# Stored items:
◇ ◇ ◇ ◇ ◇ ◇ ◇

-- ==== Sys2Proof/Machine/Xlat.lean ====
section
/-! DEFINITION. Address translation (R344-R349), Loupe (R112-R117), and the checked access of a unit to
global memory and of a gang to its scratch (R74-R79, R195, R380, R385, R387, R389). -/

namespace Sys2Proof.Machine

/-! ## Table entries (R345, R346) -/

/-- What an access needs of a leaf (R346). -/
inductive Need where
  | read | write | atomic | fetch
  deriving DecidableEq, Repr, Inhabited

def Need.writes : Need → Bool
  | .write => true
  | .atomic => true
  | _ => false

/-- A failed access: the cause of R353 or R387, VAL0, VAL1 and the lowest faulting address. -/
structure XErr where
  cause : Nat
  v0 : Nat
  v1 : Nat
  addr : Nat
  deriving DecidableEq, Repr, Inhabited

/-- Is a 64-bit value a canonical virtual address (R76)? -/
def canonical (va : Nat) : Bool := va / 2 ^ 54 = 0 || va / 2 ^ 54 = 1023

/-- VA[54:16]. -/
def vpnOf (va : Nat) : Nat := va / 2 ^ 16 % 2 ^ 39

/-- How many bits of VA[54:16] a leaf of a level leaves free (R344). -/
def coverOf (level : Nat) : Nat := 13 * (2 - level)

/-- Bytes that a leaf of a level maps (R344). -/
def leafBytes (level : Nat) : Nat := 2 ^ (16 + coverOf level)

def entV (e : Nat) : Bool := bitN e 0
def entTbl (e : Nat) : Bool := bitN e 1
def entPool (e : Nat) : Bool := bitN e 12
def entRc (e : Nat) : Bool := bitN e 10
def entAddr (e : Nat) : Nat := fld e 16 36 * 2 ^ 16

/-- A well-formed table pointer: V, TBL and ADDR alone, in HBM or the DDR tier (R345, R346). -/
def State.ptrOk (s : State) (e : Nat) : Bool :=
  entV e && entTbl e && fld e 2 14 = 0 && fld e 52 12 = 0 && (s.paKind (entAddr e)).isMem

/-- XLAT.ENTRY of a leaf, or of a POOL entry, at a level (R346). A POOL entry names no frame yet. -/
def State.leafBad (s : State) (level e : Nat) : Bool :=
  bitN e 15 || fld e 52 12 != 0 || entTbl e
    || (entV e && entPool e) || (!entV e && entPool e && level != 2)
    || decide (6 ≤ fld e 5 3) || fld e 8 2 = 3 || (bitN e 3 && !bitN e 2)
    || (entV e && entAddr e % leafBytes level != 0)
    || (entRc e && (level != 2 || (entV e && !(s.paKind (entAddr e)).isMem)))

/-- The windows that a context's leaves may name (R322, R376), as base and length. -/
def State.windows (s : State) (ctx : Nat) : List (Nat × Nat) :=
  let devs := match s.ctxs.find ctx with
    | some c => s.devs c
    | none => []
  (devs.map (fun ds => match ds.length with
    | 4 => (0, 384 * gib)
    | 2 => (2 ^ 50 + 2 ^ 40 * (nth ds 0 0 / 2), 192 * gib)
    | _ => (2 ^ 51 + 2 ^ 40 * nth ds 0 0, 96 * gib)))
    ++ (List.range 2).map (fun i =>
      (0xC000000000000 + 2 ^ 42 * i, (nth s.pkg.ddr i 0).toNat * 4 * gib))
    ++ [(0xD000000000000, 2 ^ 47)]
    ++ (List.range 16).map (fun k => (0xE000000000000 + 2 ^ 44 * k, 2 ^ 44))

/-- Does a range of PAs lie wholly in a window of the context? -/
def State.nameable (s : State) (ctx pa len : Nat) : Bool :=
  (s.windows ctx).any (fun w => decide (w.1 ≤ pa) && decide (pa + len ≤ w.1 + w.2))

/-! ## Walking (R344-R347) -/

/-- An entry of a table, read at its home (R348). -/
def State.readEntry (s : State) (o : Obs) (pa : Nat) : Nat :=
  (s.homeSec o.dm (pa / 16)).toNat / 2 ^ (8 * (pa % 16)) % 2 ^ 64

/-- Write an entry at its home (R347). -/
def State.writeEntry (s : State) (o : Obs) (pa e : Nat) : State :=
  s.homeSecWrite o.dm (pa / 16) (byteMask (pa % 16) 8) (BitVec.ofNat 128 (e * 2 ^ (8 * (pa % 16))))

/-- Physical die that holds a byte's home, 4 and 5 for the I/O dies (R387). -/
def State.holder (s : State) (dm share pa : Nat) : Nat :=
  match s.paKind pa with
  | .ddr i => if share = 5 then 4 + i else s.homeDie dm pa
  | .hbm _ => s.homeDie dm pa
  | _ => 6

/-- Is a die lost (R389)? A DDR byte is lost with its I/O die too. -/
def State.lostAt (s : State) (dm share pa : Nat) : Bool :=
  let h := s.holder dm share pa
  let io := match s.paKind pa with
    | .ddr i => nth s.pkg.ioLost i false
    | _ => false
  io || (decide (h < 4) && (s.die h).lost)

/-- Does a range within a 64 KiB page touch a sector with an uncorrectable soft error, and which, the lowest
first (R387)? The same bytes stand behind every window of HBM (R322). -/
def State.poisonAt (s : State) (pa n : Nat) : Option Nat :=
  minBy id ((s.poison.filter (fun sec => decide (hbmAt pa < hbmAt (sec * 16) + 16)
    && decide (hbmAt (sec * 16) < hbmAt pa + n))).map (fun sec => pa / 2 ^ 16 * 2 ^ 16 + sec * 16 % 2 ^ 16))

/-- The key of a cached table pointer (R348): the die whose walkers hold it, its context, its address. -/
def walkKey (die ctx pa : Nat) : Nat := (die * 2 ^ 12 + ctx) * 2 ^ 52 + pa

/-- A table pointer that the walkers of the observer's die hold; only levels 0 and 1 have one (R348). -/
def State.pointer? (s : State) (o : Obs) (level pa : Nat) : Option Nat :=
  if level < 2 then (s.walkc.find (walkKey o.die o.ctx pa)).map BitVec.toNat else none

/-- Where a walk ends: the entry, its address and its level. -/
structure Hit where
  pa : Nat
  e : Nat
  level : Nat
  deriving DecidableEq, Repr, Inhabited

/-- Walk the tables from a level on (R346): to a leaf, or the cause of the first row that applies. A
table pointer that the walker cache holds is used as its walk read it (R348, R351). -/
def State.walkFrom (s : State) (o : Obs) (va : Nat) : List Nat → Nat → Except XErr Hit
  | [], _ => .error ⟨0x0104, 0, 2, va⟩
  | l :: t, table =>
    let pa := table + 8 * (va / 2 ^ (42 - 13 * l) % 2 ^ 13)
    let held := s.pointer? o l pa
    if held.isNone && s.lostAt o.dm 1 pa then .error ⟨0x0204, s.holder o.dm 1 pa, 0, va⟩
    else match held.isNone && (s.poisonAt pa 8).isSome with
      | true => .error ⟨0x0107, pa, l, va⟩
      | false =>
        let e := held.getD (s.readEntry o pa)
        if !entV e && !entPool e then .error ⟨0x0101, e, l, va⟩
        else if !entV e then
          if s.leafBad l e then .error ⟨0x0104, e, l, va⟩ else .error ⟨0x0102, e, l, va⟩
        else if entTbl e then
          if l = 2 || !s.ptrOk e then .error ⟨0x0104, e, l, va⟩ else s.walkFrom o va t (entAddr e)
        else if s.leafBad l e then .error ⟨0x0104, e, l, va⟩
        else if !s.nameable o.ctx (entAddr e) (leafBytes l) then .error ⟨0x0105, e, l, va⟩
        else .ok ⟨pa, e, l⟩

/-- Walk a virtual address from the context's ROOT. -/
def State.walk (s : State) (o : Obs) (va : Nat) : Except XErr Hit :=
  s.walkFrom o va [0, 1, 2] (((s.ctxs.find o.ctx).map (·.root)).getD 0)

/-- The walker cache takes the table pointers that a successful walk passed (R348). -/
def State.fillPointers (s : State) (o : Obs) (va : Nat) : List Nat → Nat → State
  | [], _ => s
  | l :: t, table =>
    let pa := table + 8 * (va / 2 ^ (42 - 13 * l) % 2 ^ 13)
    let e := (s.pointer? o l pa).getD (s.readEntry o pa)
    if l < 2 && entV e && entTbl e then
      ({ s with walkc := s.walkc.put (walkKey o.die o.ctx pa) (BitVec.ofNat 64 e) }).fillPointers o va t
        (entAddr e)
    else s

/-- The cached translation of the 64 KiB page of a leaf that a VA touches (R349). -/
def Hit.page (h : Hit) (ctx va : Nat) : PageEnt where
  ctx := ctx
  vpn := vpnOf va
  ppn := (entAddr h.e + va % leafBytes h.level) / 2 ^ 16
  r := bitN h.e 2
  w := bitN h.e 3
  x := bitN h.e 4
  share := fld h.e 5 3
  ap := fld h.e 8 2
  rc := entRc h.e
  extsig := bitN h.e 11
  d := bitN h.e 14
  cover := coverOf h.level

/-- Has the page the permission an access needs (R346)? -/
def PageEnt.allows (p : PageEnt) : Need → Bool
  | .read => p.r
  | .write => p.w
  | .atomic => p.r && p.w
  | .fetch => p.x

/-- Does an access of n bytes at a VA touch the carve-out of an RC page (R346, R356)? -/
def PageEnt.carve (p : PageEnt) (va n : Nat) : Bool :=
  p.rc && decide (0xE000 < va % 2 ^ 16 + n)

/-- Can a cached translation serve an access as it stands (R349)? A write needs D = 1. -/
def PageEnt.serves (p : PageEnt) (need : Need) (va n : Nat) : Bool :=
  p.allows need && !p.carve va n && (p.d || !need.writes)

/-- The key of a translation in a TLB. -/
def tlbKey (ctx va : Nat) : Nat := ctx * 2 ^ 39 + vpnOf va

/-- Zero bytes of one 64 KiB page at their homes; no cache keeps an older copy (R347, R355, R260). The
caches that hold words and the constant cache are keyed by address ÷ 8 and ÷ 16. -/
def State.zeroHome (s : State) (pa n : Nat) : State :=
  let inR := fun (a : Nat) => decide (pa ≤ a) && decide (a < pa + n)
  let cut := fun (m : Map Sector) => m.filter (fun x => !inR (x.1 * 16))
  { s with
    mem := s.mem.filter (fun c => !(decide (hbmAt pa ≤ c.1) && decide (c.1 < hbmAt pa + n)))
    cores := s.cores.map (fun p => (p.1, { p.2 with
      l1 := cut p.2.l1, wcb := cut p.2.wcb
      icache := p.2.icache.filter (fun x => !inR (x.1 * 8))
      mcache := p.2.mcache.filter (fun x => !inR (x.1 * 8))
      ccache := p.2.ccache.filter (fun x => !inR (x.1 * 16)) }))
    dies := s.dies.map (fun p => (p.1, { p.2 with
      remote := cut p.2.remote, ddr := cut p.2.ddr, victim := cut p.2.victim })) }

/-- Set A, and D for a write, in the leaf; an RC leaf with A = 0 first has its carve-out zeroed
(R347). -/
def State.markLeaf (s : State) (o : Obs) (h : Hit) (writes : Bool) : State :=
  let s1 := if entRc h.e && !bitN h.e 13 then s.zeroHome (entAddr h.e + 0xE000) 0x2000 else s
  let e1 := if bitN h.e 13 then h.e else h.e + 2 ^ 13
  let e2 := if !writes || bitN h.e 14 then e1 else e1 + 2 ^ 14
  if e2 = h.e then s1 else s1.writeEntry o h.pa e2

/-- Keep a translation in the TLBs of the observer's die and core (R348). -/
def State.fillTlb (s : State) (o : Obs) (va : Nat) (p : PageEnt) : State :=
  let k := tlbKey o.ctx va
  let s1 := if o.die < 4 then s.modDie o.die (fun d => { d with tlb := d.tlb.put k p }) else s
  match o.core with
  | some c => s1.modCore c (fun x => { x with tlb := x.tlb.put k p })
  | none => s1

/-- Translate the part of an access that lies in one page (R346-R349): last-page register, core TLB,
die TLB, walk. The walk sets A. -/
def State.translate (s : State) (o : Obs) (last : Option PageEnt) (need : Need) (va n : Nat) :
    State × Except XErr PageEnt :=
  if !canonical va then (s, .error ⟨0x0100, 0, 0, va⟩)
  else
    let k := tlbKey o.ctx va
    let fromCore := o.core.bind (fun c => (s.core c).tlb.find k)
    let fromDie := if o.die < 4 then (s.die o.die).tlb.find k else none
    let usable := ((last.filter (fun p => p.ctx = o.ctx && p.vpn = vpnOf va)).toList
      ++ fromCore.toList ++ fromDie.toList).find? (fun p => p.serves need va n)
    match usable with
    | some p => (s.fillTlb o va p, .ok p)
    | none =>
      match s.walk o va with
      | .error x => (s, .error x)
      | .ok h =>
        let p := h.page o.ctx va
        if !p.allows need then (s, .error ⟨0x0103, h.e, h.level, va⟩)
        else if p.carve va n then
          (s, .error ⟨0x0106, h.e, h.level, va + (0xE000 - va % 2 ^ 16)⟩)
        else
          let s1 := s.fillPointers o va [0, 1, 2] (((s.ctxs.find o.ctx).map (·.root)).getD 0)
          ((s1.markLeaf o h false).fillTlb o va p, .ok p)

/-! ## Accesses of several bytes -/

/-- One page's part of an access: its physical address, its length, and the leaf's fields. -/
structure Piece where
  pa : Nat
  n : Nat
  leaf : Leaf
  page : PageEnt
  deriving DecidableEq, Repr, Inhabited

/-- The widest device scope of the observer's context (R94). -/
def widest (dm : Nat) : Nat :=
  match (maskDies dm).length with
  | 4 => 3
  | 2 => 2
  | _ => 1

/-- The effective scope of a page (R94). -/
def effective (dm share : Nat) : Nat := if share ≤ widest dm then share else 5

/-- The part of an access that a translated page holds. -/
def PageEnt.piece (p : PageEnt) (dm va n : Nat) : Piece :=
  { pa := p.ppn * 2 ^ 16 + va % 2 ^ 16, n := n, page := p,
    leaf := { share := effective dm p.share, ap := p.ap, rc := p.rc, extsig := p.extsig } }

/-- Split an access by pages: addresses (modulo 2^64) and lengths. -/
def byPage : Nat → Nat → Nat → List (Nat × Nat)
  | 0, _, _ => []
  | fuel + 1, va, n =>
    if n = 0 then []
    else
      let k := if n < 2 ^ 16 - va % 2 ^ 16 then n else 2 ^ 16 - va % 2 ^ 16
      (va, k) :: byPage fuel ((va + k) % 2 ^ 64) (n - k)

/-- Translate every page of an access, lowest first; the first that fails is reported (R77, R195). -/
def State.span (s : State) (o : Obs) (last : Option PageEnt) (need : Need) (va n : Nat) :
    State × Except XErr (List Piece) :=
  (byPage (n / 2 ^ 16 + 2) va n).foldl (fun acc q =>
    match acc with
    | (st, .error e) => (st, .error e)
    | (st, .ok ps) =>
      match st.translate o last need q.1 q.2 with
      | (st', .error e) => (st', .error e)
      | (st', .ok p) => (st', .ok (ps ++ [p.piece o.dm q.1 q.2]))) (s, .ok [])

/-! ## Islands on the way to memory (R396, R399) -/

/-- The first address of each block of u bytes that a range touches. -/
def blocksOf (u pa n : Nat) : List Nat :=
  pa :: (List.range ((pa + n - 1) / u - pa / u)).map (fun i => (pa / u + 1 + i) * u)

/-- Peer table entry k (R385). -/
def State.peerEnt (s : State) (k : Nat) : BitVec 256 := s.pkg.peers.getD k 0

/-- The island of a die's fabric ports and Clasp, and the one of an Ethernet port (R384, R396). -/
def fabricIsland (die : Nat) : Nat := 240 * die + 233
def portIsland (port : Nat) : Nat := 960 + 32 * (port / 8) + 10 + port % 8

/-- The port of a queue pair (R384). -/
def State.qpPort (s : State) (qp : Nat) : Nat := ((s.pkg.qps.getD qp 0).extractLsb' 1 4).toNat

/-- The islands that an access of an observer to a PA passes: the L2 group of its line on the home die and,
from another die, on its own; the fabric ports of the dies between which it goes; the HBM interface or the DDR
channel; the host port; the Ethernet port of a peer window's queue pair. -/
def State.islandsTo (s : State) (o : Obs) (pa : Nat) : List Nat :=
  let group := fun (d : Nat) => 240 * d + 216 + groupOf (pa / 128)
  let home := s.homeDie o.dm pa
  let own := if o.die < 4 then [fabricIsland o.die] else []
  let l2 := if o.die = home then [group home]
    else [group home, fabricIsland home] ++ own ++ (if o.die < 4 then [group o.die] else [])
  match s.paKind pa with
  | .hbm _ => l2 ++ [240 * home + 234 + Config.stackOf pa % 2]
  | .ddr i => l2 ++ [fabricIsland home, 960 + 32 * i + 2 + pa / 2 ^ 12 % 8]
  | .host _ => own ++ [960 + 32 * (if o.die < 4 then ioOf o.die else o.die - 4)]
  | .peer k _ => own ++ [portIsland (s.qpPort ((s.peerEnt k).extractLsb' 1 12).toNat)]
  | .absent => []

◇ ◇ ◇ ◇ ◇ ◇ ◇

# Problem description:
The required output is the stretch of entries above from the line containing "vpn := vpnOf va" through the line containing "caches that hold", reproduced exactly.

# Task response:
  vpn := vpnOf va
  ppn := (entAddr h.e + va % leafBytes h.level) / 2 ^ 16
  r := bitN h.e 2
  w := bitN h.e 3
  x := bitN h.e 4
  share := fld h.e 5 3
  ap := fld h.e 8 2
  rc := entRc h.e
  extsig := bitN h.e 11
  d := bitN h.e 14
  cover := coverOf h.level

/-- Has the page the permission an access needs (R346)? -/
def PageEnt.allows (p : PageEnt) : Need → Bool
  | .read => p.r
  | .write => p.w
  | .atomic => p.r && p.w
  | .fetch => p.x

/-- Does an access of n bytes at a VA touch the carve-out of an RC page (R346, R356)? -/
def PageEnt.carve (p : PageEnt) (va n : Nat) : Bool :=
  p.rc && decide (0xE000 < va % 2 ^ 16 + n)

/-- Can a cached translation serve an access as it stands (R349)? A write needs D = 1. -/
def PageEnt.serves (p : PageEnt) (need : Need) (va n : Nat) : Bool :=
  p.allows need && !p.carve va n && (p.d || !need.writes)

/-- The key of a translation in a TLB. -/
def tlbKey (ctx va : Nat) : Nat := ctx * 2 ^ 39 + vpnOf va

/-- Zero bytes of one 64 KiB page at their homes; no cache keeps an older copy (R347, R355, R260). The
caches that hold words and the constant cache are keyed by address ÷ 8 and ÷ 16. -/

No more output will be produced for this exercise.